Unfolding a New Map of AMD

Roughly 18 million Americans are living with age-related macular degeneration (AMD), the most common cause of irreversible vision loss in the U.S. Unfortunately, for too many patients, the handful of available therapies are not effective.

AMD is, at least in part, driven by genetics. People can inherit genetic mutations that increase their risk of AMD. Yet for reasons science has yet to describe, not everyone who inherits a mutation—or risk allele—goes on to develop AMD. The key to solving this mystery is mapping the mechanism by which AMD risk alleles cause disease.

Kellogg physician-scientist and vitreoretinal surgeon Rajesh Rao, M.D., believes that map goes through unexpected and largely uncharted territory. Research to Prevent Blindness has awarded Dr. Rao a Catalyst Award for Innovative Research Approaches for AMD to explore it.

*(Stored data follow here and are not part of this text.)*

-- ==== Sys2Proof/Machine/StateVideo.lean ====
section
/-!
DEFINITION. State of video decoding, composition and encoding (chapters 09, 10 and 11). Samples of pictures stand in
DRAM, in the buffer that a picture's record names. What a codec finds in a bitstream arrives as an operand of the
command that reports it (log 66).
-/
namespace Sys2Proof.Machine
open Sys2Proof

/-- A frame being assembled or waiting for decoding (R312). -/
structure AsmFrame where
  /-- running number of the frame in its context -/
  num : Nat
  /-- sequence numbers of the FRAME_START and FRAME_END packets, when they have arrived -/
  firstSeq : Option Nat
  lastSeq : Option Nat
  /-- sequence numbers held -/
  seqs : List Nat
  /-- arrival stamp of its first packet -/
  firstStamp : Nat
  /-- service ns at which ASSEMBLY_MS ends -/
  deadline : Nat
  ts : Nat
  key : Bool
  spatial : Nat
  temporal : Nat
  /-- no later frame may refer to it (R313) -/
  disposable : Bool
  /-- buffers of its packets, held until it completes -/
  bufs : List Nat
  /-- it has been retried after a core fault (R316) -/
  retried : Bool
  deriving DecidableEq, Repr

/-- A picture record (R323). -/
structure PicRec where
  context : Nat
  spatial : Nat
  temporal : Nat
  key : Bool
  concealed : Bool
  poisonRegion : Bool
  mono : Bool
  bit10 : Bool
  reducedValid : Bool
  epochTag : Bool
  full : Nat
  reduced : Nat
  width : Nat
  height : Nat
  stride : Nat
  chromaOffset : Nat
  rtpTs : Nat
  outputSeq : Nat
  arrivalNs : Nat
  doneNs : Nat
  matrix : Nat
  transfer : Nat
  primaries : Nat
  fullRange : Bool
  substSeq : Nat
  source : Nat
  deriving DecidableEq, Repr

def PicRec.zero : PicRec :=
  { context := 0, spatial := 0, temporal := 0, key := false, concealed := false, poisonRegion := false, mono := false,
    bit10 := false, reducedValid := false, epochTag := false, full := 0, reduced := 0, width := 0, height := 0,
    stride := 0, chromaOffset := 0, rtpTs := 0, outputSeq := 0, arrivalNs := 0, doneNs := 0, matrix := 0, transfer := 0,
    primaries := 0, fullRange := false, substSeq := 0, source := 0 }

/-- A frame buffer of a decode context, with its marks (R321). -/
structure DecBuf where
  handle : Nat
  /-- handle of the reduced copy, 0 when there is none -/
  reduced : Nat
  short : Bool
  long : Bool
  slot : BitVec 8
  outPending : Bool
  latest : Bool
  holds : Nat
  /-- output position: picture order count or order hint -/
  pos : Int
  /-- met with poison and never used again (R328) -/
  unusable : Bool
  /-- it has been output -/
  shown : Bool
  /-- its picture record -/
  pic : PicRec
  deriving DecidableEq, Repr

/-- The four states of a decode context (R325 to R329). -/
inductive DecSt where
  | waitKey | decoding | concealed | refused
  deriving DecidableEq, Repr

/-- The frame on a decode core: frame, core, epoch, buffer and reduced copy. -/
structure DecBusy where
  frame : AsmFrame
  core : Nat
  epoch : Nat
  handle : Nat
  reduced : Nat
  task : Nat
  deriving DecidableEq, Repr

/-- A decode context's run-time state, by source index. -/
structure DecRun where
  /-- the context has run since it was set -/
  begun : Bool
  st : DecSt
  reason : Nat
  profileIdc : Nat
  levelIdc : Nat
  bit10 : Bool
  codedW : Nat
  codedH : Nat
  tap : EdgeRun
  /-- oldest first -/
  asm : List AsmFrame
  nextNum : Nat
  /-- highest sequence number of the frames completed or lost -/
  doneSeq : Option Nat
  /-- frames lost to ASSEMBLY_MS: timestamp, spatial layer, and a sequence number of theirs (R312) -/
  lost : List (Nat × Nat × Nat)
  /-- complete frames waiting, in decode order -/
  waiting : List AsmFrame
  busy : Option DecBusy
  /-- frame bucket in frames × 10^9 and the local ns of its last refill (R313) -/
  bucket : Nat
  refillNs : Nat
  bufs : List DecBuf
  outputSeq : Nat
  /-- concealed outputs of the present run -/
  concealedRun : Nat
  /-- output position at which a recovery point ends concealment -/
  recoverAt : Option Int
  /-- handle of the recovery picture whose output ends concealment -/
  recovery : Option Nat
  /-- service ns at which the keyframe request is repeated, while CONCEALED or WAIT_KEY -/
  pliAt : Nat
  newest : PicRec
  deriving DecidableEq, Repr

def DecRun.zero : DecRun :=
  { begun := false, st := .waitKey, reason := 0, profileIdc := 0, levelIdc := 0, bit10 := false, codedW := 0, codedH := 0, tap := .zero,
    asm := [], nextNum := 0, doneSeq := none, lost := [], waiting := [], busy := none, bucket := 0, refillNs := 0, bufs := [], outputSeq := 0,
    concealedRun := 0, recoverAt := none, recovery := none, pliAt := 0, newest := .zero }

/-- A reference that a frame names: the AV1 or VP8 slot, and the output position that it expects (R325). -/
structure DecRef where
  slot : Option Nat
  pos : Option Int
  deriving DecidableEq, Repr

/-- Parameters that a sequence header or keyframe carries (R306, R307, R329). -/
structure DecParams where
  /-- profile and coding tools lie within R306 -/
  supported : Bool
  profile : Nat
  level : Nat
  /-- the level lies within the highest of R306 -/
  levelOk : Bool
  width : Nat
  height : Nat
  bit10 : Bool
  /-- reference pictures needed -/
  refsNeeded : Nat
  deriving DecidableEq, Repr

/-- What a decode core finds in a frame and reports with its end. -/
structure DecReport where
  /-- the bitstream or a packet reads with poison -/
  poisonIn : Bool
  /-- the context's stored state reads with poison -/
  poisonState : Bool
  params : Option DecParams
  /-- the frame is a recovery picture of R326: IDR, IRAP, shown key frame, keyframe -/
  recovers : Bool
  /-- it clears the marks of every other buffer: keyframe, IDR, IRAP with NoRaslOutputFlag (R321) -/
  clears : Bool
  /-- it is a RASL picture of the IRAP picture that recovered -/
  rasl : Bool
  refs : List DecRef
  /-- handles of references that read with poison -/
  poisonRefs : List Nat
  /-- a recovery point: output position of its recovery picture -/
  recoveryAt : Option Int
  pos : Int
  /-- slots refreshed, marks set on the new picture, positions unmarked and made long-term -/
  slots : BitVec 8
  short : Bool
  long : Bool
  unmark : List Int
  toLong : List Int
  /-- the picture is to be output, and the positions that are output now, in order -/
  shown : Bool
  outputs : List Int
  /-- displayed size and colour -/
  width : Nat
  height : Nat
  mono : Bool
  matrix : Nat
  transfer : Nat
  primaries : Nat
  fullRange : Bool
  deriving DecidableEq, Repr

/-- Run-time state of a canvas layer (R361). -/
structure LayerRun where
  /-- 0 READY, 1 STALE, 2 SLATE, 3 absent or static -/
  st : Nat
  stale : Nat
  /-- the newest picture used, held so that it can be repeated -/
  held : Option PicRec
  /-- factors d and e of R351 while DEGRADED_SCALE -/
  degraded : Option (Nat × Nat)
  reducedInUse : Bool
  occluded : Bool
  poison : Bool
  deriving DecidableEq, Repr

def LayerRun.zero : LayerRun :=
  { st := 3, stale := 0, held := none, degraded := none, reducedInUse := false, occluded := false, poison := false }

/-- A band item of a cut-through queue (R363). -/
structure BandItem where
  frame : Nat
  firstRow : Nat
  rows : Nat
  buffer : Nat
  last : Bool
  discard : Bool
  skip : Bool
  epoch : Nat
  deriving DecidableEq, Repr

/-- A frame record of a host frame ring (R365), with what a query reports of the frame. -/
structure FrameRec where
  frame : Nat
  bit10 : Bool
  epoch : Nat
  beaconPresent : Bool
  beaconOk : Bool
  poisoned : Bool
  degraded : Bool
  anyStale : Bool
  anySlate : Bool
  poisonRegion : Bool
  deadlineNs : Nat
  width : Nat
  height : Nat
  stride : Nat
  chromaOffset : Nat
  beaconCrc : Nat
  doneNs : Nat
  matrix : Nat
  fullRange : Bool
  deriving DecidableEq, Repr

def FrameRec.zero : FrameRec :=
  { frame := 0, bit10 := false, epoch := 0, beaconPresent := false, beaconOk := false, poisoned := false,
    degraded := false, anyStale := false, anySlate := false, poisonRegion := false, deadlineNs := 0, width := 0,
    height := 0, stride := 0, chromaOffset := 0, beaconCrc := 0, doneNs := 0, matrix := 0, fullRange := false }

/-- What a layer shows in a frame (R338, R350, R351): the picture, whether it was repeated from the last frame, whether the reduced copy
is read, and cropped size read. -/
structure LayerUse where
  layer : Nat
  pic : PicRec
  repeated : Bool
  reduced : Bool
  w : Nat
  h : Nat
  deriving DecidableEq, Repr

/-- A canvas frame that is ready or being composed. -/
structure CFrame where
  num : Nat
  epoch : Nat
  buffer : Nat
  /-- next row to be composed -/
  row : Nat
  task : Nat
  compositor : Option Nat
  record : FrameRec
  uses : List LayerUse
  /-- layers of which a tile has been fetched -/
  fetched : List Nat
  poison : Bool
  deriving DecidableEq, Repr

/-- Run-time state of a canvas. -/
structure CanvasRun where
  /-- number of the next frame whose deadline is awaited -/
  next : Nat
  busy : Option CFrame
  /-- the last composed frame: whether there is one, its number and record, and the geometry of its layers: layer, x, y, w, h -/
  begun : Bool
  lastNum : Nat
  last : FrameRec
  lastPlace : List (Nat × Int × Int × Nat × Nat)
  layers : Tbl LayerRun
  ring : HostRing
  decimate : Nat
  slotStride : Nat
  ringPaused : Bool
  /-- dynamic images by layer: content now shown, and the image fetched that shows from a frame on -/
  shown : Tbl (List Word)
  spare : Tbl (Nat × List Word)
  /-- layers whose shown image stands in their spare buffer (R356) -/
  swapped : List Nat
  /-- a skip since the last report lacked a buffer (R337) -/
  skipBare : Bool
  /-- buffers of planes, slates, images, beacon and hint maps: what they hold, and the handle -/
  bufs : List (List Word × Nat)
  /-- tiles of daymark planes to be flattened again: plane and tiles (R366) -/
  rebuild : List (Nat × Nat)
  deriving DecidableEq, Repr

def CanvasRun.zero : CanvasRun :=
  { next := 0, busy := none, begun := false, lastNum := 0, last := .zero, lastPlace := [], layers := [], ring := .zero, decimate := 1,
    slotStride := 0, ringPaused := false, shown := [], spare := [], swapped := [], skipBare := false, bufs := [], rebuild := [] }

/-- A rational number: rate control computes with fractions of bits. -/
structure Frac where
  num : Int
  den : Nat
  deriving DecidableEq, Repr

/-- A part of a frame being coded (R380, R393). -/
structure EncPart where
  layer : Nat
  part : Nat
  /-- the core that runs its task, and the task's slot -/
  core : Option Nat
  task : Nat
  /-- it has begun the frame (R378) -/
  begun : Bool
  done : Bool
  /-- luma rows, coding-block rows, and coding-block rows completed -/
  luma : Nat
  rows : Nat
  rowsDone : Nat
  bits : Nat
  /-- QP of the next row -/
  qp : Nat
  /-- budget and hard cap of the part in bits, rounded up -/
  b : Nat
  h : Nat
  /-- guard steps taken, rows so counted, and the cap was reached -/
  steps : Nat
  guardRows : Nat
  capped : Bool
  /-- payload bytes of its packets, once it is done -/
  sizes : List Nat
  deriving DecidableEq, Repr

/-- The motion that the analysis chose for a 16×16 block: frame number of the reference, and the vector in quarter samples (R385). -/
structure BlockMv where
  ref : Nat
  x : Int
  y : Int
  deriving DecidableEq, Repr

/-- A rendition frame being coded. -/
structure EncFrame where
  num : Nat
  epoch : Nat
  deadlineNs : Nat
  buffer : Nat
  key : Bool
  recovery : Bool
  temporal : Nat
  /-- a spatial switch-up point (R372) -/
  spatialUp : Bool
  /-- rate control has run for it (R381) -/
  rcDone : Bool
  /-- S, base, base′, internal QP and codec index of each spatial layer (R391, R392) -/
  satd : List Nat
  base : List Frac
  baseNk : List Frac
  qps : List Nat
  codecQps : List Nat
  parts : List EncPart
  begun : Bool
  retried : Bool
  poisonIn : Bool
  overshoot : Bool
  /-- reconstruction buffer of each layer, and bitstream buffers -/
  recs : List Nat
  streams : List Nat
  /-- vectors of the blocks analysed so far, by block in raster order, and whether a follower searches for itself (R386) -/
  field : Tbl BlockMv
  fallback : Bool
  deriving DecidableEq, Repr

/-- A reconstructed picture of a spatial layer, kept as a reference (R387). -/
structure RecPic where
  layer : Nat
  handle : Nat
  frame : Nat
  short : Bool
  long : Bool
  slot : BitVec 8
  /-- crop origin of its frame (R385) -/
  inX : Nat
  inY : Nat
  deriving DecidableEq, Repr

/-- It carries a mark (R321, R387). -/
def RecPic.marked (x : RecPic) : Bool := x.short || x.long || x.slot != 0

/-- A long-term reference picture (R388). -/
structure Ltr where
  slot : Nat
  frame : Nat
  acked : Bool
  /-- service ns at which it was marked -/
  atNs : Nat
  /-- packets still to be reported: legs × sequence numbers -/
  open_ : List (Nat × Nat)
  deriving DecidableEq, Repr

/-- Run-time state of a rendition. -/
structure RendRun where
  /-- band items of the frame being coded and of the one that waits -/
  queue : List BandItem
  busy : Option EncFrame
  /-- coded frames so far, place in the temporal pattern, temporal-layer-0 units so far -/
  coded : Nat
  pattern : Nat
  units0 : Nat
  keyAsked : Bool
  recoveryAsked : Bool
  /-- the first frame of this epoch is a keyframe (R394), 0 for none -/
  keyEpoch : Nat
  /-- target T in b/s and deficit D in bits -/
  t : Frac
  d : Frac
  /-- history of each class × 4 + layer: bits, QP, S of the last four frames, newest first -/
  hist : Tbl (List (Nat × Nat × Nat))
  /-- last QP + 1 of each class × 4 + layer -/
  lastQp : Tbl Nat
  lastNum : Nat
  lastBits : Nat
  lastQpUsed : Nat
  overshoot : Bool
  lastKey : Bool
  /-- numbers of recent frames that were skipped or discarded alone (R386) -/
  gone : List Nat
  ltrs : List Ltr
  /-- newest acknowledged picture: frame, service ns of its marking, service ns of its acknowledgement -/
  newestAck : Nat
  newestAckNs : Nat
  ackNs : Nat
  ltrStale : Bool
  recs : List RecPic
  /-- vectors of the last coded frame -/
  field : Tbl BlockMv
  /-- demand table: the window being filled and the completed one (R245) -/
  votes : Tbl Nat
  votesDone : Tbl Nat
  /-- number of the window being filled: service time over 200 ms; and up to which window rate control has looked -/
  voteWin : Nat
  voteSeen : Nat
  seq : Nat
  tsBase : Nat
  pid : Nat
  tl0 : Nat
  begun : Bool
  deriving DecidableEq, Repr

def RendRun.zero : RendRun :=
  { queue := [], busy := none, coded := 0, pattern := 0, units0 := 0, keyAsked := false, recoveryAsked := false, keyEpoch := 0,
    t := { num := 0, den := 1 }, d := { num := 0, den := 1 }, hist := [], lastQp := [], lastNum := 0, lastBits := 0, lastQpUsed := 0,
    overshoot := false, lastKey := false, gone := [], ltrs := [], newestAck := 0, newestAckNs := 0, ackNs := 0, ltrStale := false,
    recs := [], field := [], votes := [], votesDone := [], voteWin := 0, voteSeen := 0, seq := 0, tsBase := 0, pid := 0, tl0 := 0, begun := false }

/-- Video: contexts by source index, canvases and renditions by index. -/
structure Video where
  decs : Tbl DecRun
  canvases : Tbl CanvasRun
  rends : Tbl RendRun
  deriving DecidableEq, Repr

end Sys2Proof.Machine
end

“Most genetic research looks for defects in the coding part of a gene’s DNA—the area containing instructions that turn DNA into protein,” explains Dr. Rao. “But mutations can also occur in non-coding part of a gene— the DNA tasked with regulatory housework.”

Dr. Rao is zeroing in on the non-coding genetic variant rs11200638, which, through mechanisms he hopes to help explain, is associated with a tenfold increase in a person’s risk of developing AMD.

“It’s the location of non-coding variants like rs11200638 that has thrown researchers off their trail,” he says. “rs11200638 is located in a non-coding, regulatory region known as a promoter. Classically, it is thought that variants in promoter regions influence their closest neighbor genes. But variants in promoters—and promoters themselves—are known to regulate genes thousands or millions of DNA bases away.”

“That leads us to hypothesize that rs11200638 could be regulating distant genes in AMD,” he continues. Located in the promoter of the gene HTRA1, rs11200638 can regulate previously unknown genes far away from its location, interacting with them through the phenomenon of genome folding.

“The body has trillions of cells and each contains perhaps six feet of DNA,” he explains. “The only way to contain all of that is to fold the strands of DNA. When picturing the genome folded, one can imagine how variants like rs11200638 might ‘contact’ faraway genes when folded in 3D space.”

Using retinal stem cell organoids, or living models of the retina, derived from patients carrying the high risk rs11200638 allele, Dr. Rao will attempt to correct the mutation, altering it to resemble the corresponding low risk allele common in people without AMD. Then, he will use 3D genome mapping tools such as MicroCapture C technology to see if long range contacts across the genome differ in retinal organoids derived from patients with the high risk rs11200638 variant compared to those of organoids in which the high-risk allele has been corrected to the low-risk allele, using gene editing techniques such as CRISPR-Cas9.

“This is one of the first studies, if not the first, to explore 3D genome folding as an AMD risk factor,” says Dr. Rao. “We hope it will help shed more light on the process by which a mutation in a non-coding region contributes to the disease, and ultimately yield new insights with therapeutic applications for AMD.”